A website for browsing and downloading KGX (Knowledge Graph Exchange) files from S3. No AWS login needed.
Live site: https://kgx-storage.rtx.ai
KGX Storage is a small web app. It lets anyone browse and download KGX files from the S3 bucket called translator-ingests. The data is built by a different repo (translator-ingests). This repo is only the website.
What the site does:
- Browse folders and files like a file manager. URLs look like
/releases/alliance/latest/. - Download files. The server creates temporary download links that last 1 hour.
- View JSON files in the browser with formatting.
- A docs page with copy-paste commands for curl, wget, and AWS CLI.
How it works: Your browser talks to Nginx over HTTPS. Nginx forwards to the Flask app. The Flask app talks to S3 with boto3. Folder sizes and file counts are precomputed into a file called metrics.json so pages load fast.

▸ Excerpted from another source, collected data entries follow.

-- ==== Sys2Proof/Machine/Step.lean ====
section
/-! DEFINITION. The step relation (R162, R620, R660). -/

namespace Sys2Proof.Machine

/-- Why the decoder rejected, as text. -/
def rejection : DecodeError → String
  | .noOpcode => "no opcode byte"
  | .operandMissing _ => "operand byte missing"

/-- `ExecuteInstruction()`: fetch, decode, run (R162). -/
def executeInstruction (s : State) : Host.Outcome State Fault Refusal :=
  let f := fetchInstruction s
  match decode f.1 with
  | .ok i _ => exec i f.2
  | .rejected e => .refused (.rejectedBytes (rejection e))

/-- `Step()`: the interrupt poll, then one instruction. Only a running machine steps (R620, R660); on a halted one the
step is the fault that names why (R15, log entry 1). -/
def step (s : State) : Host.Outcome State Fault Refusal :=
  match s.run with
  | .running => executeInstruction (pollInterrupts s)
  | .halted r => .fault (.halted r)
  | .noCartridge => .refused .notPoweredOn
  | .loaded => .refused .notPoweredOn

/-- `s` with the instruction whose low `nbits` bits are those of `w` (the others 0) stored where `step` fetches its next
instruction (log entry 9). -/
def State.withFetchWord (s : State) (nbits w : Nat) : State :=
  let s := s.readyToFetch
  s.placeBytes s.pc (tableBytes nbits w)

end Sys2Proof.Machine
end

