@[simp] theorem memWrite_a (a : Addr) (v : Byte) (s : State) : (memWrite a v s).a = s.a := by
  rw [memWrite, busWrite_a, tick_a]
@[simp] theorem memWrite_x (a : Addr) (v : Byte) (s : State) : (memWrite a v s).x = s.x := by
  rw [memWrite, busWrite_x, tick_x]
@[simp] theorem memWrite_y (a : Addr) (v : Byte) (s : State) : (memWrite a v s).y = s.y := by
  rw [memWrite, busWrite_y, tick_y]
@[simp] theorem memWrite_sp (a : Addr) (v : Byte) (s : State) : (memWrite a v s).sp = s.sp := by
  rw [memWrite, busWrite_sp, tick_sp]
@[simp] theorem memWrite_p (a : Addr) (v : Byte) (s : State) : (memWrite a v s).p = s.p := by
  rw [memWrite, busWrite_p, tick_p]
@[simp] theorem memWrite_pc (a : Addr) (v : Byte) (s : State) : (memWrite a v s).pc = s.pc := by
  rw [memWrite, busWrite_pc, tick_pc]
@[simp] theorem memWrite_palette (a : Addr) (v : Byte) (s : State) : (memWrite a v s).palette = s.palette := by
  rw [memWrite, busWrite_palette, tick_palette]

/-- The ticks inside a write: 512 for OAM DMA, else none (R93). -/
theorem busWrite_cycleCount (a : Addr) (v : Byte) (s : State) :
    (busWrite a v s).cycleCount = s.cycleCount + if a = 0x4014 then 512 else 0 := by
  have key : a = 0x4014 ↔ a.toNat = 0x4014 := by
    constructor
    · rintro rfl; rfl
    · intro h; apply BitVec.eq_of_toNat_eq; rw [h]; rfl
  simp only [key]
  unfold busWrite; dsimp only
  split_ifs <;> first | (exfalso; omega) | simp [ctlWrite, dmaOam]

theorem memWrite_cycleCount (a : Addr) (v : Byte) (s : State) :
    (memWrite a v s).cycleCount = s.cycleCount + 1 + if a = 0x4014 then 512 else 0 := by
  rw [memWrite, busWrite_cycleCount, tick_cycleCount]

/-! ## The invariant under a write -/

theorem State.inv_dmaFrom (page : Byte) (n : Nat) {s : State} (h : s.Inv) : (dmaFrom page n s).Inv := by
  induction n generalizing s with
  | zero => exact h
  | succ n ih => exact ih (State.inv_ppuRegWrite _ _ (State.inv_tick (State.inv_memRead _ h)))

theorem Mapper.mirroring_idem (m : Mapper) (w : Mirroring) : m.mirroring (m.mirroring w) = m.mirroring w := by
  cases m <;> rfl

theorem State.inv_applyMapper {s : State} {m : Mapper} (h : s.Inv) (hm : m.registersOk = true) : (s.applyMapper m).Inv :=
  ⟨h.1, h.2.1, h.2.2.1, hm, ⟨rfl, (Mapper.mirroring_idem m _).symm⟩, h.2.2.2.2.2⟩

theorem Mmc1.writeN_write {r : Mmc1} (a : Addr) (v : Byte) (h : r.writeN ≤ 4) : (r.write a v).writeN ≤ 4 := by
  unfold Mmc1.write
  dsimp only
  split_ifs
  all_goals first
    | exact Nat.zero_le _
    | (show r.writeN + 1 ≤ 4; omega)
    | (split <;> exact Nat.zero_le _)

theorem Mmc3.length_write {r : Mmc3} (a : Addr) (v : Byte) (h : r.regs.length = 8) : (r.write a v).regs.length = 8 := by
  unfold Mmc3.write
  split <;> simp [h]

theorem State.inv_mapperRegisterWrite {s : State} (a : Addr) (v : Byte) (h : s.Inv) : (mapperRegisterWrite a v s).Inv := by
  have hm := h.2.2.2.1
  unfold mapperRegisterWrite
  split
  · exact h
  · rename_i r he
    rw [he] at hm
    exact State.inv_applyMapper h (by simpa [Mapper.registersOk] using Mmc1.writeN_write a v (by simpa [Mapper.registersOk] using hm))
  · exact State.inv_applyMapper h rfl
  · rename_i r he
    rw [he] at hm
    have key := State.inv_applyMapper (s := s) (m := .mmc3 (r.write a v)) h (by simpa [Mapper.registersOk] using Mmc3.length_write a v (by simpa [Mapper.registersOk] using hm))
    exact key
  · exact State.inv_applyMapper h rfl

theorem State.inv_mapperWrite {s : State} (a : Addr) (v : Byte) (h : s.Inv) : (mapperWrite a v s).Inv := by
  unfold mapperWrite
  split_ifs
  · exact h
  · obtain ⟨hram, hppu, ⟨h1, h2, h3, h4, h5, h6⟩, hrest⟩ := h
    exact ⟨hram, hppu, ⟨h1, h2, h3, h4, h5, Memory.inside_write _ _ h6 (Nat.mod_lt _ h3.1)⟩, hrest⟩
  · exact State.inv_mapperRegisterWrite a v h

theorem State.inv_busWrite {s : State} (a : Addr) (v : Byte) (h : s.Inv) : (busWrite a v s).Inv := by
  unfold busWrite; dsimp only
  split_ifs
  · exact ⟨Memory.inside_write _ _ h.1 (Nat.mod_lt _ (by decide)), h.2⟩
  · exact State.inv_ppuRegWrite _ _ h
  · exact h
  · exact State.inv_dmaFrom _ _ h
  · exact h
  · exact h
  · exact h
  · exact State.inv_mapperWrite a v h

theorem State.inv_memWrite {s : State} (a : Addr) (v : Byte) (h : s.Inv) : (memWrite a v s).Inv :=
  State.inv_busWrite a v (State.inv_tick h)

end Sys2Proof.Machine
end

You can run a cron job to refresh that file when new data is added.
Important paths:
- App lives at
/home/ubuntu/kgx-storage-webserver/ - Systemd service name is
kgx-storage-webserver. Its config file is in the repo and gets copied to/etc/systemd/system/. - Logs:
/var/log/kgx-storage/(access.log and error.log) - Nginx config: copy
nginx-configfrom the repo to/etc/nginx/sites-available/kgx-storage - The metrics cache is
metrics.jsonin the app folder. The scriptcompute_metrics.pycreates it. The scriptupdate_metrics.shcan run in cron to refresh it and tell Gunicorn to reload.
Setup in short: Clone the repo. Make a Python venv and install from requirements.txt. Run sudo ./setup-webserver-service.sh. Set up Nginx using the repo’s nginx-config. Run certbot for kgx-storage.rtx.ai. Run compute_metrics.py once so the site has folder stats. Optionally add a cron job for update_metrics.sh. The EC2 instance needs an IAM role that can read from S3, and the domain must point to the instance’s IP.
This server gives people HTTP access to KGX files from the NCATS Biomedical Data Translator project. Anyone can browse and download the knowledge graph data stored in Amazon S3.
The pipeline that creates the data is in the translator-ingests repo. This repo is just the web interface. That way the data pipeline and the website can be updated separately.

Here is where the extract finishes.